An arithmetic sequence is a sequence of numbers where the difference between successive terms, the sequence’s stride, is constant. For example, [8, 19, 30, 41] is an arithmetic sequence with stride 11 because 19–8 = 30–19 = 41–30 = 11.

Suppose that, given a list, you need to find a maximum arithmetic sequence that indexes strictly increasing terms. For instance, from the list [70,20,60,30,40,10,0,60], the values 20, 40, and 60 are three values in increasing order that are evenly spaced in the list (appearing at indices 1, 4, and 7), but there is no way to select four such terms. That means that [1, 4, 7] is a longest suitable arithmetic sequence of indices. This problem can be solved by exhaustive search.

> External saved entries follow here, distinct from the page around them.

/-! ### Integers of other widths -/

theorem setWidth_ofInt64 (v : Int) : (BitVec.ofInt 64 v).setWidth 32 = BitVec.ofInt 32 v := by
  apply BitVec.eq_of_toNat_eq
  simp [BitVec.toNat_ofInt]
  omega
theorem setWidth_wrInt_s32 (v : Int) : (wrInt .s32 v).setWidth 32 = BitVec.ofInt 32 v := by
  show (((BitVec.ofInt 32 v).signExtend 32).setWidth 64).setWidth 32 = _
  rw [BitVec.setWidth_setWidth_of_le _ (by decide), BitVec.signExtend_eq, BitVec.setWidth_eq]
theorem setWidth_ofInt16 (v : Int) : ((BitVec.ofInt 16 v).setWidth 64).setWidth 32 = BitVec.ofInt 32 (v % 65536) := by
  apply BitVec.eq_of_toNat_eq
  simp [BitVec.toNat_ofInt]
  omega
theorem setWidth_ofInt8 {v : Int} (h : 0 ≤ v) (hv : v < 256) : ((BitVec.ofInt 8 v).setWidth 64).setWidth 32 = BitVec.ofInt 32 v := by
  apply BitVec.eq_of_toNat_eq
  simp [BitVec.toNat_ofInt]
  omega

/-! ### Rounding and clamping (R62) -/

/-- The nearest value of a range, and whether the value lay beyond it. -/
theorem clamp_eq (lo hi x : Int) :
    clamp lo hi x = (if x < lo then lo else if hi < x then hi else x, decide (x < lo ∨ hi < x)) := by
  unfold clamp
  by_cases h1 : x < lo
  · simp [h1]
  · by_cases h2 : hi < x <;> simp [h1, h2]
theorem clamp_bounds {lo hi : Int} (h : lo ≤ hi) (x : Int) : lo ≤ (clamp lo hi x).1 ∧ (clamp lo hi x).1 ≤ hi := by
  rw [clamp_eq]
  dsimp only
  split <;> omega

theorem toIntV_eq (st : Ty) (rm : Rm) (lo hi : Int) (a : Nat) :
    toIntV st rm lo hi a = if (Ty.fmt st).isNan a then (0, true)
      else if (Ty.fmt st).isInf a then (if (Ty.fmt st).sign a then lo else hi, true)
      else (if roundZ rm ((Ty.fmt st).dy a) < lo then lo else if hi < roundZ rm ((Ty.fmt st).dy a) then hi else roundZ rm ((Ty.fmt st).dy a),
        decide (roundZ rm ((Ty.fmt st).dy a) < lo ∨ hi < roundZ rm ((Ty.fmt st).dy a))) := by
  rw [toIntV, clamp_eq]

/-! ### From one float format to another, and from and to integers (R61, R62, R124, R125) -/

section
variable {dt st : Ty} {rm : Rm} {sat : Bool} {x : Nat}

theorem fcvtV_nan (h : (Ty.fmt st).isNan x = true) : fcvtV dt st rm sat x =
    ((Ty.fmt dt).put ((Ty.fmt st).sign x) ((Ty.fmt dt).infM + (Ty.fmt dt).quiet + nanCause st x * (if dt = .bf16 ∨ dt = .f16 then 1 else 65536)),
      false) := by
  simp only [fcvtV, h, ↓reduceIte, nanTo]
  cases dt <;> simp
theorem fcvtV_inf (h : (Ty.fmt st).isNan x ≠ true) (hi : (Ty.fmt st).isInf x = true) : fcvtV dt st rm sat x =
    ((Ty.fmt dt).put ((Ty.fmt st).sign x) (if sat then (Ty.fmt dt).maxM else (Ty.fmt dt).infM), sat) := by
  rw [fcvtV, if_neg h, if_pos hi]
theorem fcvtV_finite (h : (Ty.fmt st).isNan x ≠ true) (hi : (Ty.fmt st).isInf x ≠ true) : fcvtV dt st rm sat x =
    roundC (Ty.fmt dt) rm ((Ty.fmt st).sign x) ((Ty.fmt st).dy x).m 1 ((Ty.fmt st).dy x).e := by
  rw [fcvtV, if_neg h, if_neg hi]
end

theorem lowWord_natOut {r : Nat × Bool} {v : Nat} {c : Bool} (h : r = (v, c)) : lowWord (natOut r) = (BitVec.ofNat 32 v, c) := by
  rw [h]
  exact congrArg (·, c) (BitVec.setWidth_ofNat_of_le (by decide) v)

/-! ### The trit formats (R66 to R70, R127) -/

theorem tritCode_five (t0 t1 t2 t3 t4 : Int) :
    tritCode [t0, t1, t2, t3, t4] =
      BitVec.ofInt 8 (t0 + 1 + 3 * (t1 + 1) + 9 * (t2 + 1) + 27 * (t3 + 1) + 81 * (t4 + 1)) := by
  refine congrArg (BitVec.ofInt 8) ?_
  simp [sumI]
  ring

/-- Five elements in five trits, each at its nearest bound (R127). -/
theorem tcvtV_t1_s8 (rm : Rm) (x y : Word) :
    let el := fun (i : Nat) => if i = 4 then (byteAt y 0).toInt else (byteAt x i).toInt
    let c := fun i => clamp (-1) 1 (el i)
    lowWord (tcvtV .t1 .s8 rm x y) =
      (BitVec.ofInt 32 ((c 0).1 + 1 + 3 * ((c 1).1 + 1) + 9 * ((c 2).1 + 1) + 27 * ((c 3).1 + 1) + 81 * ((c 4).1 + 1)),
        (c 0).2 || (c 1).2 || (c 2).2 || (c 3).2 || (c 4).2) := by
  intro el c
  have hb : ∀ i, -1 ≤ (c i).1 ∧ (c i).1 ≤ 1 := fun i => clamp_bounds (by decide) _
  have hv : lowWord (tcvtV .t1 .s8 rm x y) =
      (((tritCode [(c 0).1, (c 1).1, (c 2).1, (c 3).1, (c 4).1]).setWidth 64).setWidth 32,
        (c 0).2 || ((c 1).2 || ((c 2).2 || ((c 3).2 || ((c 4).2 || false))))) := rfl
  rw [hv, tritCode_five, setWidth_ofInt8]
  · simp only [Bool.or_false, Bool.or_assoc]
  all_goals
    have := hb 0; have := hb 1; have := hb 2; have := hb 3; have := hb 4
    omega

/-- The digits of a code; an invalid code reads as five zeros (R66, R67). -/
theorem trits5_digit (c : Byte) {i : Nat} (hi : i < 5) :
    BitVec.ofInt 8 ((trits5 c).1.getD i 0) = if c.toNat ≥ 243 then 0#8 else BitVec.ofInt 8 (((c.toNat / 3 ^ i % 3 : Nat) : Int) - 1) := by
  unfold trits5
  split
  · interval_cases i <;> rfl
  · simp [hi]
theorem trits5_invalid (c : Byte) : (trits5 c).2 = decide (c.toNat ≥ 243) := by
  unfold trits5
  split <;> simp [*]
theorem t5Value_eq (c : Byte) : t5Value c = (if c.toNat ≥ 243 then 0 else (c.toNat : Int) - 121, decide (c.toNat ≥ 243)) := by
  unfold t5Value
  split <;> simp [*]

theorem tcvtV_s8_t1 (rm : Rm) (x y : Word) :
    let c := (byteAt x 0).toNat
    let digit := fun (i : Nat) => if c ≥ 243 then 0#8 else BitVec.ofInt 8 (((c / 3 ^ i % 3 : Nat) : Int) - 1)
    lowWord (tcvtV .s8 .t1 rm x y) =
      (if y.getLsbD 0 then ofBytes4 (digit 4) 0 0 0 else ofBytes4 (digit 0) (digit 1) (digit 2) (digit 3), decide (c ≥ 243)) := by
  intro c digit
  rw [lowWord, tcvtV]
  simp only [trits5_invalid, BitVec.setWidth_setWidth_of_le _ (show 32 ≤ 64 by decide), BitVec.setWidth_eq]
  rw [trits5_digit _ (show 0 < 5 by decide), trits5_digit _ (show 1 < 5 by decide), trits5_digit _ (show 2 < 5 by decide),
    trits5_digit _ (show 3 < 5 by decide), trits5_digit _ (show 4 < 5 by decide)]

section
variable (rm : Rm) (x y : Word)

theorem tcvtV_t5_s32 : lowWord (tcvtV .t5 .s32 rm x y) =
    (BitVec.ofInt 32 ((clamp (-121) 121 x.toInt).1 + 121), (clamp (-121) 121 x.toInt).2) :=
  congrArg (·, _) (setWidth_ofInt64 _)
theorem tcvtV_t11_s32 : lowWord (tcvtV .t11 .s32 rm x y) =
    (BitVec.ofInt 32 ((clamp (-32768) 32767 x.toInt).1 % 65536), (clamp (-32768) 32767 x.toInt).2) :=
  congrArg (·, _) (setWidth_ofInt16 _)
theorem tcvtV_t5_f32 : lowWord (tcvtV .t5 .f32 rm x y) =
    (BitVec.ofInt 32 ((toIntV .f32 rm (-121) 121 x.toNat).1 + 121), (toIntV .f32 rm (-121) 121 x.toNat).2) :=
  congrArg (·, _) (setWidth_ofInt64 _)
theorem tcvtV_t11_f32 : lowWord (tcvtV .t11 .f32 rm x y) =
    (BitVec.ofInt 32 ((toIntV .f32 rm (-32768) 32767 x.toNat).1 % 65536), (toIntV .f32 rm (-32768) 32767 x.toNat).2) :=
  congrArg (·, _) (setWidth_ofInt16 _)
theorem tcvtV_s32_t5 : lowWord (tcvtV .s32 .t5 rm x y) = (BitVec.ofInt 32 (t5Value (byteAt x 0)).1, (t5Value (byteAt x 0)).2) :=
  congrArg (·, _) (setWidth_wrInt_s32 _)
theorem tcvtV_s32_t11 : lowWord (tcvtV .s32 .t11 rm x y) = ((halfAt x 0).signExtend 32, false) :=
  congrArg (·, _) (setWidth_wrInt_s32 _)
theorem tcvtV_f32_t5 : lowWord (tcvtV .f32 .t5 rm x y) =
    (BitVec.ofNat 32 (i2fV .f32 .rne (t5Value (byteAt x 0)).1).1, (t5Value (byteAt x 0)).2) :=
  congrArg (·, _) (BitVec.setWidth_ofNat_of_le (by decide) _)
theorem tcvtV_f32_t11 : lowWord (tcvtV .f32 .t11 rm x y) = (BitVec.ofNat 32 (i2fV .f32 .rne (halfAt x 0).toInt).1, false) :=
  congrArg (·, _) (BitVec.setWidth_ofNat_of_le (by decide) _)
end

/-! ### The aligner (R72, R128) -/

/-- The exponent is the first of those that bring the magnitude within the bound, and the last where none does. -/
theorem bxExp_least (bound : Nat) (x : Dy) :
    let least := fun (n : Nat) => (roundZ .rne ⟨false, x.m, x.e + 133 - (n : Int)⟩).natAbs ≤ bound
    bxExp bound x < 256 ∧ (∀ m, m < bxExp bound x → ¬ least m) ∧ (least 255 → least (bxExp bound x)) := by
  intro least
  have hb : bxExp bound x = ((List.range 256).find? fun n => decide (least n)).getD 255 := rfl
  cases h : (List.range 256).find? fun n => decide (least n) with
  | none =>
    rw [h] at hb
    rw [List.find?_range_eq_none] at h
    rw [hb]
    exact ⟨by decide, fun m hm => of_decide_eq_false (by simpa using h m (Nat.lt_trans hm (by decide))), id⟩
  | some n =>
    rw [h] at hb
    obtain ⟨hn, hlt, hmin⟩ := List.find?_range_eq_some.1 h
    rw [hb]
    exact ⟨List.mem_range.1 hlt, fun m hm => by simpa using hmin m hm, fun _ => of_decide_eq_true hn⟩

theorem bxalExp_fst (bound a : Nat) : let f := Ty.fmt .f32
    (bxalExp bound a).1 = if f.isNan a || f.isInf a || f.isZero a then 0 else bxExp bound (f.dy a) := by
  simp only [bxalExp]
  cases (Ty.fmt .f32).isNan a <;> cases (Ty.fmt .f32).isInf a <;> cases (Ty.fmt .f32).isZero a <;> rfl
theorem bxalExp_sat (bound a : Nat) : (bxalExp bound a).2 = ((Ty.fmt .f32).isNan a || (Ty.fmt .f32).isInf a) := by
  simp only [bxalExp]
  cases (Ty.fmt .f32).isNan a <;> cases (Ty.fmt .f32).isInf a <;> cases (Ty.fmt .f32).isZero a <;> rfl

theorem bxalV_exp {op : BxOp} {lim : Nat} (ho : (op = .expA ∧ lim = 127) ∨ (op = .expB ∧ lim = 121)) (x y : Word) :
    bxalV op x y = natOut (bxalExp lim x.toNat) := by
  rcases ho with ⟨rfl, rfl⟩ | ⟨rfl, rfl⟩ <;> rfl
theorem bxalV_man {op : BxOp} {lim : Int} (ho : (op = .manA ∧ lim = 127) ∨ (op = .manB ∧ lim = 121)) (x y : Word) :
    lowWord (bxalV op x y) = ((BitVec.ofInt 8 (bxalMan lim x.toNat (byteAt y 0).toNat).1).setWidth 32,
      (bxalMan lim x.toNat (byteAt y 0).toNat).2) := by
  rcases ho with ⟨rfl, rfl⟩ | ⟨rfl, rfl⟩ <;> exact congrArg (·, _) (BitVec.setWidth_setWidth_of_le _ (by decide))

/-- The aligner's exponent: 0 for what has none, else the least (R72, R128). -/
theorem bxalExp_least (lim a : Nat) : let f := Ty.fmt .f32
    let n := (bxalExp lim a).1
    let least := fun (n : Nat) => (roundZ .rne ⟨false, (f.dy a).m, (f.dy a).e + 133 - (n : Int)⟩).natAbs ≤ lim
    n < 256 ∧ (f.isNan a = true ∨ f.isInf a = true ∨ f.isZero a = true → n = 0) ∧
      (f.isNan a = false → f.isInf a = false → f.isZero a = false → (∀ m, m < n → ¬ least m) ∧ (least 255 → least n)) := by
  intro f n least
  obtain ⟨hlt, hmin⟩ := bxExp_least lim (f.dy a)
  have hn : n = if f.isNan a || f.isInf a || f.isZero a then 0 else bxExp lim (f.dy a) := bxalExp_fst lim a
  rw [hn]
  refine ⟨by split <;> omega, fun h => if_pos (by simpa [or_assoc] using h), fun h1 h2 h3 => ?_⟩
  rw [if_neg (by simp [h1, h2, h3])]
  exact hmin

/-- Settles O11: each row writes what its equation above says. -/
theorem conversions : Obligations.Conversions := by
  intro s b t th h dt st rm sat d p q f g near off toInt satIf toFlt
  refine ⟨fun rd => ?_, fun rd => ?_, fun rd => ?_, fun rd => ?_, fun rd => ?_, fun rd op lim ho => ?_, fun rd => ?_⟩
  · split
    · rename_i hn
      exact ends_conv1 rd rfl (lowWord_natOut (fcvtV_nan hn))
    · rename_i hn
      split
      · rename_i hi
        exact ends_conv1 rd rfl (lowWord_natOut (fcvtV_inf hn hi))
      · rename_i hi
        exact ends_conv1 rd rfl (lowWord_natOut (fcvtV_finite hn hi))
  · exact ends_alu rfl rd rfl rfl (congrArg (fun v : Int × Bool => satIf _ v.2 (wrVal s _ dt.is64 d (wrInt dt v.1))) (toIntV_eq ..))
  · exact ends_alu rfl rd rfl rfl (congrArg (putWord s _ d · _) (BitVec.setWidth_ofNat_of_le (by decide) _))
  · refine ⟨ends_conv2_one rd rfl ((tcvtV_t5_s32 ..).trans (by rw [clamp_eq])), ends_conv2_one rd rfl ((tcvtV_t11_s32 ..).trans (by rw [clamp_eq])),
      ends_conv2_one rd rfl ((tcvtV_s32_t5 ..).trans (by rw [t5Value_eq])), ends_conv2_one rd rfl (tcvtV_s32_t11 ..),
      ⟨ends_conv2_one rd rfl ((tcvtV_f32_t5 ..).trans (by rw [t5Value_eq])), ends_conv2_one rd rfl (tcvtV_f32_t11 ..)⟩, fun hst => ?_⟩
    subst hst
    have hp : ∀ e, pat s e h .f32 p = (rdWord s e h p).toNat := fun e => Nat.mod_eq_of_lt (rdWord s e h p).isLt
    refine ⟨ends_conv2_one rd rfl ((tcvtV_t5_f32 ..).trans ?_), ends_conv2_one rd rfl ((tcvtV_t11_f32 ..).trans ?_)⟩
    · rw [hp, toIntV_eq]
    · rw [hp, toIntV_eq]
  · refine ⟨ends_conv2 rd rfl ((tcvtV_t1_s8 ..).trans ?_), ends_conv2 rd rfl (tcvtV_s8_t1 ..)⟩
    simp only [clamp_eq, Bool.or_assoc]
    rfl
  · refine ⟨_, ends_conv2_one rd rfl ?_, bxalExp_least lim _⟩
    rw [bxalV_exp ho]
    exact lowWord_natOut (Prod.ext rfl (bxalExp_sat ..))
  · refine ⟨fun op lim ho => ?_, ?_⟩
    · split
      · rename_i hn
        refine ends_conv2 rd rfl ((bxalV_man ho ..).trans ?_)
        rw [bxalMan, if_pos hn]
        rfl
      · rename_i hn
        split
        · rename_i hi
          refine ends_conv2 rd rfl ((bxalV_man ho ..).trans ?_)
          rw [bxalMan, if_neg hn, if_pos hi]
        · rename_i hi
          refine ends_conv2 rd rfl ((bxalV_man ho ..).trans ?_)
          rw [bxalMan, if_neg hn, if_neg hi, clamp_eq]
    · exact ends_conv2 rd rfl (lowWord_natOut rfl)

end Sys2Proof.Machine
end

section
/-! SETTLED. O22 fails: of the threads that load into a y register, the active member with the lowest `gslot` alone writes it (R25), and an
operation keeps whether it is that member's (`Op.low`). The statement has every completion write. -/
namespace Sys2Proof.Machine

/-- The load of the member in slot 1 into y0, its value fixed; the member in slot 0, lower and active, has the write (R25). -/
def higherLoad : Op :=
  { id := 1, tid := 1, cls := .loads, pc := 0, low := false, body := .load .l 0 4 .b32 (.y 0) .rlx .core (some [1, 0, 0, 0]) }

/-- The member in slot 1 of group 0. -/
def higherThread : Thread := { pc := 0x10000, quota := 16, grp := some (0, 1) }
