-- ==== Sys2Proof/Machine/Bcd.lean ====
section
/-! DEFINITION. The BCD codec: BCD.DEC and BCD.ENC (spec/40_bcd_codec.md). -/

namespace Sys2Proof.Machine

/-- `BCD.DEC(b) = T*10 + U` with `T = b[7:4]`, `U = b[3:0]`: 0 to 165, no overflow in 8 bits
(spec/40_bcd_codec.md R90, R93). -/
def bcdDecode (b : Byte) : BitVec 8 := BitVec.ofNat 8 (b.toNat / 16 * 10 + b.toNat % 16)

/-- `BCD.ENC(v) = ((q % 16) << 4) | r` with `q = v / 10`, `r = v % 10`: the bits of `q` above bit 3 are lost
(spec/40_bcd_codec.md R91, R93). -/
def bcdEncode (v : Byte) : Byte :=
  (BitVec.ofNat 8 (v.toNat / 10 % 16) <<< 4) ||| BitVec.ofNat 8 (v.toNat % 10)

/-- BCD.DEC b (spec/40_bcd_codec.md R90): never an error, no state. -/
def execBcdDec (b : Byte) (s : State) : Host.Outcome State Fault Refusal :=
  .next (s.respond (.val (bcdDecode b)))

/-- BCD.ENC v (spec/40_bcd_codec.md R91): never an error, no state. -/
def execBcdEnc (v : Byte) (s : State) : Host.Outcome State Fault Refusal :=
  .next (s.respond (.byte (bcdEncode v)))

end Sys2Proof.Machine
end

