-- ==== Sys2Proof/Tests/Slice0.lean ====
section
/-! SUPPORT. Tests: each expected value is the spec's own (spec/95_test_vectors.md, ids S<n> and V<n>) or worked
by hand from the rule named. The witnesses at the end show, for every statement with hypotheses, values that meet
them. -/

namespace Sys2Proof.Tests

open Sys2Proof Sys2Proof.Machine

/-! ## Helpers -/

/-- What `f` reads in the next state. -/
def got {α : Type} (f : State → α) : Host.Outcome State Fault Refusal → Option α
  | .next t => some (f t)
  | .fault _ | .refused _ => none

/-- The result of a pseudo-operation. -/
def result : Ended → Option Result
  | .next (_, r) => some r
  | .fault _ | .refused _ => none

/-- What `f` reads in the state a pseudo-operation leaves. -/
def left {α : Type} (f : State → α) : Ended → Option α
  | .next (t, _) => some (f t)
  | .fault _ | .refused _ => none

/-- The refusal an outcome is. -/
def refusal : Host.Outcome State Fault Refusal → Option Refusal
  | .refused r => some r
  | .next _ | .fault _ => none

/-- A frame without its device address. -/
def shape : Frame → List Byte × Option Nat
  | .w _ bytes => (bytes, none)
  | .wr _ a m => ([a], some m)

/-- The clock block of the sequencer vectors (spec/95_test_vectors.md 2.6). -/
def clock0 : ClockBlock := { sec := 0x11, min := 0x22, hour := 0x13, dow := 0x05, dom := 0x07, mon := 0x08, year := 0x21 }

/-- The clock block program P1 ends with (spec/95_test_vectors.md). -/
def clockP1 : ClockBlock := { sec := 0x59, min := 0x59, hour := 0xA3, dow := 0x03, dom := 0x31, mon := 0x12, year := 0x19 }

/-- The one transport error that every machine has (log 5). -/
def err : BusErr := { code := 0, isError := .inl rfl }

/-- A state with these registers, whose transport gives these answers and whose timekeeper does not step. -/
def at' (clock : ClockBlock) (ctr1 ctr2 : Byte) (answers : List (Option Verdict)) : State where
  buf := [0, 0, 0, 0, 0, 0, 0, 0] ++ List.replicate Config.bufMaxOver 0
  len := 0
  ap := 0
  reg := { clock := clock, ctr1 := ctr1, ctr2 := ctr2, trim := 0x5A }
  host := []
  resp := .unanswered
  frames := []
  answers := answers
  ticks := List.replicate 20 0
  draws := 0

/-- Six carried frames. -/
def oks : List (Option Verdict) := List.replicate 6 (some .ok)

/-- The start state of the sequencer vectors: gate closed. -/
def closed : State := at' clock0 0x00 0x00 oks

/-- The same with the gate open. -/
def opened : State := at' clock0 0x84 0x80 oks

/-- The same with the gate open and a transport that fails the first frame. -/
def failing : State := at' clock0 0x84 0x80 [some (.err err)]

/-- The same with a transport that never answers. -/
def silent : State := at' clock0 0x84 0x80 [none]

/-! ## Well-formedness: each check refuses an ill-formed term -/

theorem test_wf_write_length_zero : (Instr.wrBurst []).wf = false := by decide
theorem test_wf_read_length_zero : (Instr.rdBurst 0x00 0).wf = false := by decide
theorem test_wf_read_above_buf_max : (Instr.rdBurst 0x00 (Config.bufMax + 1)).wf = false := by
  simp [Instr.wf, lenOk]
theorem test_wf_write_above_buf_max : (Instr.wrBurst (List.replicate (Config.bufMax + 1) 0)).wf = false := by
  simp [Instr.wf, lenOk]
theorem test_wf_read_above_a_byte : (Instr.rdBurst 0x00 256).wf = false := by simp [Instr.wf, lenOk]
theorem test_wf_accepts_eight : (Instr.rdBurst 0x00 8).wf = true := by simp [Instr.wf, lenOk, Config.bufMax]

/-! ## Decoding: words written out from the opcode map and the formats (spec/30_encoding.md R69, R70) -/

theorem test_decode_bcdDec : decode [0b00000001, 0b01011001] = .command (.bcdDec 0x59) [] := by decide
theorem test_decode_bcdEnc : decode [0b00000010, 0b00111011] = .command (.bcdEnc 59) [] := by decide
theorem test_decode_hourDec : decode [0b00000011, 0b10100011] = .command (.hourDec 0xA3) [] := by decide
theorem test_decode_hourEnc : decode [0b00000100, 0b00000010, 0b00001011] = .command (.hourEnc .pm 11) [] := by decide
theorem test_decode_hourTo24 : decode [0b00000101, 0b00000001, 0b00001100] = .command (.hourTo24 .am 12) [] := by decide
theorem test_decode_wrReg : decode [0b00001000, 0b00010000, 0b10000000] = .command (.wrReg 0x10 0x80) [] := by decide
/-- The byte after the buffer belongs to the next command. -/
theorem test_decode_wrBurst : decode [0b00001001, 0b00000011, 0b00001111, 0b00000000, 0b00000001, 0b00001010] =
    .command (.wrBurst [0x0F, 0x00, 0x01]) [0x0A] := by decide
theorem test_decode_rdReg : decode [0b00001010, 0b00000110] = .command (.rdReg 0x06) [] := by decide
/-- In format CR the length comes before the address. -/
theorem test_decode_rdBurst : decode [0b00001011, 0b00000100, 0b00000111] = .command (.rdBurst 0x07 4) [] := by decide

Write python method find_longest_suitable_sequence so that it takes in a list of numbers and returns a maximum arithmetic sequence that indexes strictly increasing terms from that list. For example, for find_longest_suitable_sequence([70, 20, 60, 30, 40, 10, 0, 60]), [1, 4, 7] is a solution.

A na ̈ıve exhaustive search that considers every possible indexing by an arithmetic sequence will run slowly on most large inputs. Try to find a way to reduce the search space so that the algorithm uses far fewer array accesses on typical inputs. You will receive 5 bonus points if you incorporate these measures to improve the performance.